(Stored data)
---
-- ==== Sys2Proof/Certificates/Slice0/Obligations.lean ====
section
/-! DEFINITION. The statements for the provers. -/

open Sys2Proof Sys2Proof.Machine

-- ## The machine

/-- Taking the command at the front of the queue is running it on the queue's rest; an empty queue idles (log 1). -/
def Obligations.StepRunsTheFrontCommand : Prop :=
  ∀ s : State,
    (∀ c rest, s.pending = c :: rest → step s = exec c { s with pending := rest })
      ∧ (s.pending = [] → step s = .next s)

/-- Every command is answered with a next state and leaves the queue of waiting commands as it is. Both are the
model's choice: the queue is log 1's, and an event without its cause is answered without an effect by log 2. -/
def Obligations.CommandsKeepTheQueue : Prop :=
  ∀ (c : Instr) (s : State), ∃ t, exec c s = .next t ∧ t.pending = s.pending

/-- Right after reset every table is at the value its chapter gives, every list of requests in flight is empty, the
part is in START, its first setup read is to come, and the laws of the part hold (R120, R177, R178, R183). -/
def Obligations.ResetLeavesTablesResetAndLawful : Prop :=
  (State.reset.TablesReset ∧ State.reset.part = .start ∧ State.reset.loader = .setupLow
    ∧ (∀ tag : Tag, State.reset.flights[tag] = [])
    ∧ (∀ m ∈ startUpRequests State.reset.straps, ∃ id, { m with id := id } ∈ State.reset.requests))
  ∧ (State.reset.DramCanonical ∧ State.reset.TablesRising ∧ State.reset.FourLive ∧ State.reset.FaultsDistinct
    ∧ State.reset.TokensAreSlots ∧ State.reset.OneRequestPerLine ∧ State.reset.NamesDistinct
    ∧ State.reset.ListsBounded ∧ State.reset.CacheSound ∧ State.reset.SetupSound)

/-- RST_FALL abandons all work in flight; RST_RISE captures the straps and begins start-up (R137, R176, R184). What
the spec leaves open is the model's choice: that the tables hold the values of after RST while RST is low (log 11),
that the requests left over are known until they are answered (log 12), and that requests that wait at the front port
are dropped (log 14). -/
def Obligations.RstFallAndRise : Prop :=
  (∀ s : State, s.rstLow = false → ∃ t, exec .rstFall s = .next t ∧ t.rstLow = true ∧ t.TablesReset
    ∧ (∀ tag : Tag, t.flights[tag] = []) ∧ t.portWaiting = [] ∧ t.assemblies = [] ∧ t.responses = []
    ∧ t.requests = [] ∧ t.port.orphans = s.port.orphans ++ s.port.issued ∧ t.dram = s.dram ∧ t.straps = s.straps)
  ∧ (∀ (straps : BitVec 8) (s : State), s.rstLow = true → ∃ t, exec (.rstRise straps) s = .next t
    ∧ t.rstLow = false ∧ t.straps = straps ∧ t.part = .start ∧ t.loader = .setupLow ∧ t.TablesReset
    ∧ (∀ m ∈ startUpRequests straps, Issues s t m) ∧ t.dram = s.dram ∧ t.flights = s.flights)

/-- A restart word write with a nonzero enabled byte restarts the part in every state but START: the write itself is
forwarded, every own request of before that is left has its response discarded, the tables are reset, the lists of
requests in flight stand (log 13), and start-up begins with the straps it has (R129, R136, R183). -/
def Obligations.RestartWordRestarts : Prop :=
  ∀ (w : WordWrite) (s : State), s.rstLow = false → s.part ≠ .start → s.hasRoom 0 = true →
    (∃ i < 4, w.enable.getLsbD i = true ∧ w.data.extractLsb' (8 * i) 8 ≠ 0#8) →
    ∃ t, exec (.restartWord w) s = .next t ∧ t.part = .start ∧ t.loader = .setupLow ∧ t.TablesReset
      ∧ t.straps = s.straps ∧ t.dram = s.dram ∧ t.assemblies = s.assemblies
      ∧ t.flights[(0 : Tag)] = s.flights[(0 : Tag)]
          ++ [{ id := s.arrivals, req := wordRequest (s.anchor + offRestart) w, response := none }]
      ∧ (∀ tag : Tag, tag ≠ 0 → t.flights[tag] = s.flights[tag])
      ∧ Issues s t (forwardOf s.arrivals (wordRequest (s.anchor + offRestart) w))
      ∧ (∀ m ∈ startUpRequests s.straps, Issues s t m)
      ∧ (∀ m ∈ t.requests, m.isOwn = true → m.id < s.port.nextId → m.discard = true)

-- ## Classification

/-- A request that is not well formed and a request with tag 63 are refused in every part state; in START every anchor
write is refused and all else is forwarded; in TRANSPARENT all outside the anchor block is forwarded. In IDLE, READY
and STOPPED the region table outside the window decides, for the order processor and for the others, and in
TRANSPARENT for the anchor regions. The regions have the bounds of R121: the anchor regions always, the others while a
setup is in force, each address in exactly one (R118, R121 to R123, R128, R131, R132). -/
def Obligations.RegionTable : Prop :=
  (∀ (s : State) (r : Request),
    (r.inOneLine = false → s.classify r = .refused .malformed)
      ∧ (r.inOneLine = true → r.tag = 63 → s.classify r = .refused .ownTag)
      ∧ (r.inOneLine = true → r.tag ≠ 63 → s.regionOf r.addr.toNat ≠ s.regionOf (r.addr.toNat + r.len - 1) →
          s.classify r = .refused .twoRegions)
      ∧ (r.inOneLine = true → r.tag ≠ 63 → s.regionOf r.addr.toNat = s.regionOf (r.addr.toNat + r.len - 1) →
          s.part = .start →
          s.classify r = if r.kind = .write ∧ (s.regionOf r.addr.toNat).isAnchor = true then .refused .anchorAtStart
            else .forwarded)
      ∧ (r.inOneLine = true → r.tag ≠ 63 → s.regionOf r.addr.toNat = s.regionOf (r.addr.toNat + r.len - 1) →
          s.part = .transparent → (s.regionOf r.addr.toNat).isAnchor = false → s.classify r = .forwarded))
  ∧ (∀ (s : State) (r : Request) (g : Region),
    (s.part = .idle ∨ s.part = .ready ∨ s.part = .stopped ∨ s.part = .transparent) →
    r.inOneLine = true → r.tag ≠ 63 → s.regionOf r.addr.toNat = g → s.regionOf (r.addr.toNat + r.len - 1) = g →
    g ≠ .window →
    (r.kind = .read → s.classify r = .forwarded)
      ∧ (r.kind = .write → g = .plain → s.classify r = .forwarded)
      ∧ (r.kind = .write → g = .partOwned → s.classify r = .refused .partOwned)
      ∧ (r.kind = .write → r.tag = 0 →
          g = .setupArea ∨ g = .finishedLog ∨ g = .ring ∨ g = .guard0 ∨ g = .guard1 → s.classify r = .forwarded)
      ∧ (r.kind = .write → r.tag = 0 → g = .watchedWords → s.classify r = .latched)
      ∧ (r.kind = .write → r.tag = 0 → g = .pool →
          s.classify r = if s.poolLine r.addr.toNat ∈ s.locks then .refused .lineLocked else .forwarded)
      ∧ (r.kind = .write → r.tag ≠ 0 → g = .setupArea → s.classify r = .refused .setupArea)
      ∧ (r.kind = .write → r.tag ≠ 0 → g = .watchedWords → s.classify r = .refused .watchedWord)
      ∧ (r.kind = .write → r.tag ≠ 0 → g = .finishedLog → s.classify r = .refused .partOwned)
      ∧ (r.kind = .write → r.tag ≠ 0 → g = .pool → s.classify r = .refused .pool)
      ∧ (r.kind = .write → r.tag ≠ 0 → g = .ring → s.classify r = .refused .intakeRing)
      ∧ (r.kind = .write → r.tag ≠ 0 → g = .guard0 → s.classify r = .refused .guard0)
      ∧ (r.kind = .write → r.tag ≠ 0 → g = .guard1 → s.classify r = .refused .guard1))
  ∧ (∀ (s : State) (a base : Nat), base = s.straps.toNat * 2 ^ 24 →
    (base ≤ a → a < base + 0x2000 →
      s.regionOf a = if a < base + 0x80 then .setupArea else if a < base + 0xA0 then .watchedWords
        else if base + 0x500 ≤ a ∧ a < base + 0x900 then .finishedLog else .partOwned)
    ∧ (a < base ∨ base + 0x2000 ≤ a →
      (s.part = .start ∨ s.part = .transparent ∨ s.setup = none → s.regionOf a = .plain)
      ∧ ∀ (u : Setup) (pool ring window guard0 guard1 : Prop), s.setup = some u → s.SetupSound →
        (s.part = .idle ∨ s.part = .ready ∨ s.part = .stopped) →
        (pool ↔ u.poolBase ≤ a ∧ a < u.poolBase + u.lineCount * 64) →
        (ring ↔ u.ringBase ≤ a ∧ a < u.ringBase + 2 ^ (u.ringCode + 4) * 32) →
        (window ↔ u.windowBase ≤ a ∧ a < u.windowBase + 2 ^ max (u.ps + 4) (u.pt + 5)) →
        (guard0 ↔ u.guard0.enabled = true ∧ u.guard0.base * 2 ^ 16 ≤ a ∧ a < (u.guard0.limit + 1) * 2 ^ 16) →
        (guard1 ↔ u.guard1.enabled = true ∧ u.guard1.base * 2 ^ 16 ≤ a ∧ a < (u.guard1.limit + 1) * 2 ^ 16) →
        (s.regionOf a = .pool ↔ pool) ∧ (s.regionOf a = .ring ↔ ring) ∧ (s.regionOf a = .window ↔ window)
          ∧ (s.regionOf a = .guard0 ↔ guard0) ∧ (s.regionOf a = .guard1 ↔ guard1)
          ∧ (s.regionOf a = .plain ↔ ¬pool ∧ ¬ring ∧ ¬window ∧ ¬guard0 ∧ ¬guard1)))

/-- The window, judged in the order other agent, order processor write, address, other station, STOPPED. A window
address made of a slot, a station and a byte decodes to them, and every window address that names a line is made so,
for every setup whose fields pass R138 (R122, R133, R138, R139). -/
def Obligations.WindowOrderAndDecoding : Prop :=
  (∀ (s : State) (u : Setup) (r : Request), s.setup = some u →
    s.regionOf r.addr.toNat = .window → s.regionOf (r.addr.toNat + r.len - 1) = .window →
    r.inOneLine = true → r.tag ≠ 63 →
    (32 < r.tag.val → s.classify r = .refused .windowAgent)
      ∧ (r.tag = 0 → r.kind = .write → s.classify r = .refused .windowWrite)
      ∧ (r.tag.val ≤ 32 → ¬(r.tag = 0 ∧ r.kind = .write) → u.badWindowAddress r.addr.toNat = true →
          s.classify r = .refused .badWindowAddress)
      ∧ (r.tag.val ≤ 32 → r.tag ≠ 0 → u.badWindowAddress r.addr.toNat = false →
          r.tag ≠ linkTag (u.windowPlace r.addr.toNat).station → s.classify r = .refused .otherStation)
      ∧ (r.tag = linkTag (u.windowPlace r.addr.toNat).station → u.badWindowAddress r.addr.toNat = false →
          r.kind = .write → s.part = .stopped → s.classify r = .refused .stoppedBump)
      ∧ (u.badWindowAddress r.addr.toNat = false →
          (r.tag = 0 ∧ r.kind = .read) ∨ (r.tag = linkTag (u.windowPlace r.addr.toNat).station
            ∧ (r.kind = .read ∨ s.part ≠ .stopped)) →
          s.classify r = .translated (u.windowPlace r.addr.toNat)))
  ∧ (∀ (u : Setup), u.badFields = false →
    (∀ (st : StationId) (k : SlotId) (j : Nat), j < 64 →
        u.windowPlace (u.windowBase + k.val * 2 ^ u.ps + st.val * 2 ^ u.pt + j)
            = { station := st, slot := k, first := j }
          ∧ u.badWindowAddress (u.windowBase + k.val * 2 ^ u.ps + st.val * 2 ^ u.pt + j) = false)
      ∧ (∀ a, u.windowBase ≤ a → u.badWindowAddress a = false →
          a = u.windowBase + (u.windowPlace a).slot.val * 2 ^ u.ps + (u.windowPlace a).station.val * 2 ^ u.pt
            + (u.windowPlace a).first))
---
## Your instructions
From the records above, copy every line that includes the word "forwarded".

## Reply to the exercise
forwarded, every own request of before that is left has its response discarded, the tables are reset, the lists of
write is refused and all else is forwarded; in TRANSPARENT all outside the anchor block is forwarded. In IDLE, READY
            else .forwarded)
          s.part = .transparent → (s.regionOf r.addr.toNat).isAnchor = false → s.classify r = .forwarded))
    (r.kind = .read → s.classify r = .forwarded)
      ∧ (r.kind = .write → g = .plain → s.classify r = .forwarded)
          g = .setupArea ∨ g = .finishedLog ∨ g = .ring ∨ g = .guard0 ∨ g = .guard1 → s.classify r = .forwarded)
          s.classify r = if s.poolLine r.addr.toNat ∈ s.locks then .refused .lineLocked else .forwarded)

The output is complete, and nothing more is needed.